(What this task involves) When the word "Laws" shows up in a line of the data below, copy that whole line.

(The data)

-- ==== Sys2Proof/Laws/KeepsMgmtRows.lean ====
section
/-! SUPPORT. What the operations of Machine/MgmtRows.lean keep (Laws/Keeps.lean). -/

namespace Sys2Proof.Machine

theorem State.thermStep_keeps {s0 s : State} (t' : Therm) (h : Keeps s0 s) :
    Keeps s0 (State.thermStep s t') := by
  unfold State.thermStep
  apply State.log_keeps
  apply State.raise_keeps
  apply State.updMgmt_keeps
  with_reducible assumption

theorem State.thermHalt_keeps {s0 s : State}  (h : Keeps s0 s) :
    Keeps s0 (State.thermHalt s) := by
  unfold State.thermHalt
  dsimp only
  refine Keeps.upd ?_ rfl ?_ ?_ ?_ ?_
  apply State.muteNow_keeps
  apply State.dacErr_keeps
  refine Keeps.upd ?_ rfl ?_ ?_ ?_ ?_
  with_reducible assumption
  exact NvKeeps.refl _
  exact fun w => w
  exact fun w => w
  exact Nat.le_refl _
  exact NvKeeps.refl _
  exact fun w => w
  exact fun w => w
  exact Nat.le_refl _

theorem State.thermEnter_keeps {s0 s : State}  (h : Keeps s0 s) :
    Keeps s0 (State.thermEnter s) := by
  unfold State.thermEnter
  dsimp only
  refine Keeps.ite (fun _ => ?_) (fun _ => ?_)
  apply State.thermHalt_keeps
  apply State.thermStep_keeps
  refine Keeps.ite (fun _ => ?_) (fun _ => ?_)
  apply State.thermStep_keeps
  refine Keeps.ite (fun _ => ?_) (fun _ => ?_)
  apply State.guar_keeps
  apply State.thermStep_keeps
  with_reducible assumption
  with_reducible assumption
  refine Keeps.ite (fun _ => ?_) (fun _ => ?_)
  apply State.guar_keeps
  apply State.thermStep_keeps
  with_reducible assumption
  with_reducible assumption
  refine Keeps.ite (fun _ => ?_) (fun _ => ?_)
  apply State.thermStep_keeps
  refine Keeps.ite (fun _ => ?_) (fun _ => ?_)
  apply State.guar_keeps
  apply State.thermStep_keeps
  with_reducible assumption
  with_reducible assumption
  refine Keeps.ite (fun _ => ?_) (fun _ => ?_)
  apply State.guar_keeps
  apply State.thermStep_keeps
  with_reducible assumption
  with_reducible assumption

theorem State.voltOne_keeps {s0 s : State} (d : Fin 16) (mv : Nat) (h : Keeps s0 s) :
    Keeps s0 (State.voltOne s d mv) := by
  unfold State.voltOne
  dsimp only
  refine Keeps.ite (fun _ => ?_) (fun _ => ?_)
  apply State.log_keeps
  apply State.raiseIf_keeps
  apply State.updMgmt_keeps
  with_reducible assumption
  apply State.raiseIf_keeps
  apply State.updMgmt_keeps
  with_reducible assumption

theorem State.notePace_keeps {s0 s : State} (g : Fin 8) (reading : Nat) (h : Keeps s0 s) :
    Keeps s0 (State.notePace s g reading) := by
  unfold State.notePace
  refine Keeps.ite (fun _ => ?_) (fun _ => ?_)
  with_reducible assumption
  apply State.updGal_keeps
  with_reducible assumption

theorem State.refreshed_keeps {s0 s : State} (k : Fin 224) (bits : List Nat) (h : Keeps s0 s) :
    Keeps s0 (State.refreshed s k bits) := by
  unfold State.refreshed
  dsimp only
  split
  apply State.updNv_keeps
  exact NvKeeps.of rfl rfl rfl rfl rfl
  with_reducible assumption
  apply State.updNv_keeps
  exact NvKeeps.of rfl rfl rfl rfl rfl
  with_reducible assumption

end Sys2Proof.Machine
end

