-- ==== Sys2Proof/Laws/KeepsShowBus.lean ====
section
/-! SUPPORT. What the operations of Machine/ShowBus.lean keep (Laws/Keeps.lean). -/

namespace Sys2Proof.Machine

theorem State.rdmSend_keeps {s0 s : State} (n : Fin 4) (bs : List Byte) (found : Bool) (h : Keeps s0 s) :
    Keeps s0 (State.rdmSend s n bs found) := by
  unfold State.rdmSend
  dsimp only
  refine Keeps.upd ?_ rfl ?_ ?_ ?_ ?_
  apply State.updSer_keeps
  with_reducible assumption
  exact NvKeeps.refl _
  exact fun w => w
  exact fun w => w
  exact Nat.le_succ _

theorem State.rdmServe_keeps {s0 s : State} (n : Fin 4) (r : RdmReq) (h : Keeps s0 s) :
    Keeps s0 (State.rdmServe s n r) := by
  unfold State.rdmServe
  dsimp only
  split
  refine Keeps.ite (fun _ => ?_) (fun _ => ?_)
  refine Keeps.ite (fun _ => ?_) (fun _ => ?_)
  apply State.log_keeps
  apply State.updSer_keeps
  with_reducible assumption
  apply State.updSer_keeps
  with_reducible assumption
  apply State.rdmSend_keeps
  refine Keeps.ite (fun _ => ?_) (fun _ => ?_)
  apply State.log_keeps
  apply State.updSer_keeps
  with_reducible assumption
  apply State.updSer_keeps
  with_reducible assumption
  refine Keeps.ite (fun _ => ?_) (fun _ => ?_)
  apply State.log_keeps
  apply State.updSer_keeps
  with_reducible assumption
  apply State.updSer_keeps
  with_reducible assumption

theorem State.tsbSend_keeps {s0 s : State} (n : Fin 4) (f : List Byte) (h : Keeps s0 s) :
    Keeps s0 (State.tsbSend s n f) := by
  unfold State.tsbSend
  refine Keeps.ite (fun _ => ?_) (fun _ => ?_)
  apply State.updSer_keeps
  with_reducible assumption
  with_reducible assumption

theorem State.tsbHear_keeps {s0 s : State} (n : Fin 4) (src : Nat) (pl : List Byte) (h : Keeps s0 s) :
    Keeps s0 (State.tsbHear s n src pl) := by
  unfold State.tsbHear
  dsimp only
  refine Keeps.ite (fun _ => ?_) (fun _ => ?_)
  apply State.updSer_keeps
  with_reducible assumption
  refine Keeps.ite (fun _ => ?_) (fun _ => ?_)
  apply State.serErr_keeps
  apply State.updSer_keeps
  with_reducible assumption
  apply State.log_keeps
  apply State.serErr_keeps
  apply State.updSer_keeps
  with_reducible assumption

theorem State.tsbEvent_keeps {s0 s : State} (n : Fin 4) (ts : Nat) (pl : List Byte) (h : Keeps s0 s) :
    Keeps s0 (State.tsbEvent s n ts pl).1 := by
  unfold State.tsbEvent
  split
  refine Keeps.pair ?_
  with_reducible assumption
  dsimp only
  refine Keeps.iteFst (fun _ => ?_) (fun _ => ?_)
  refine Keeps.pair ?_
  apply State.traffic_keeps
  with_reducible assumption
  refine Keeps.iteFst (fun _ => ?_) (fun _ => ?_)
  refine Keeps.pair ?_
  apply State.traffic_keeps
  with_reducible assumption
  refine Keeps.iteFst (fun _ => ?_) (fun _ => ?_)
  refine Keeps.pair ?_
  apply State.traffic_keeps
  with_reducible assumption
  apply State.make_keeps
  apply State.traffic_keeps
  with_reducible assumption

theorem State.tsbTake_keeps {s0 s : State} (n : Fin 4) (ts : Nat) (ver : Nat) (src : Nat) (dst : Nat) (pl : List Byte) (h : Keeps s0 s) :
    Keeps s0 (State.tsbTake s n ts ver src dst pl) := by
  unfold State.tsbTake
  split
  dsimp only
  refine Keeps.ite (fun _ => ?_) (fun _ => ?_)
  apply State.tsbSend_keeps
  refine Keeps.ite (fun _ => ?_) (fun _ => ?_)
  apply State.serDrop_keeps
  refine Keeps.ofPair (by assumption) ?_
  apply State.tsbEvent_keeps
  with_reducible assumption
  apply State.updSer_keeps
  refine Keeps.ofPair (by assumption) ?_
  apply State.tsbEvent_keeps
  with_reducible assumption
  refine Keeps.ite (fun _ => ?_) (fun _ => ?_)
  apply State.serDrop_keeps
  refine Keeps.ofPair (by assumption) ?_
  apply State.tsbEvent_keeps
  with_reducible assumption
  apply State.updSer_keeps
  refine Keeps.ofPair (by assumption) ?_
  apply State.tsbEvent_keeps
  with_reducible assumption

end Sys2Proof.Machine
end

(Response)
-- ==== Sys2Proof/Laws/KeepsMgmtRows.lean ====
/-! SUPPORT. What the operations of Machine/MgmtRows.lean keep (Laws/Keeps.lean). -/
-- ==== Sys2Proof/Laws/KeepsShowBus.lean ====
/-! SUPPORT. What the operations of Machine/ShowBus.lean keep (Laws/Keeps.lean). -/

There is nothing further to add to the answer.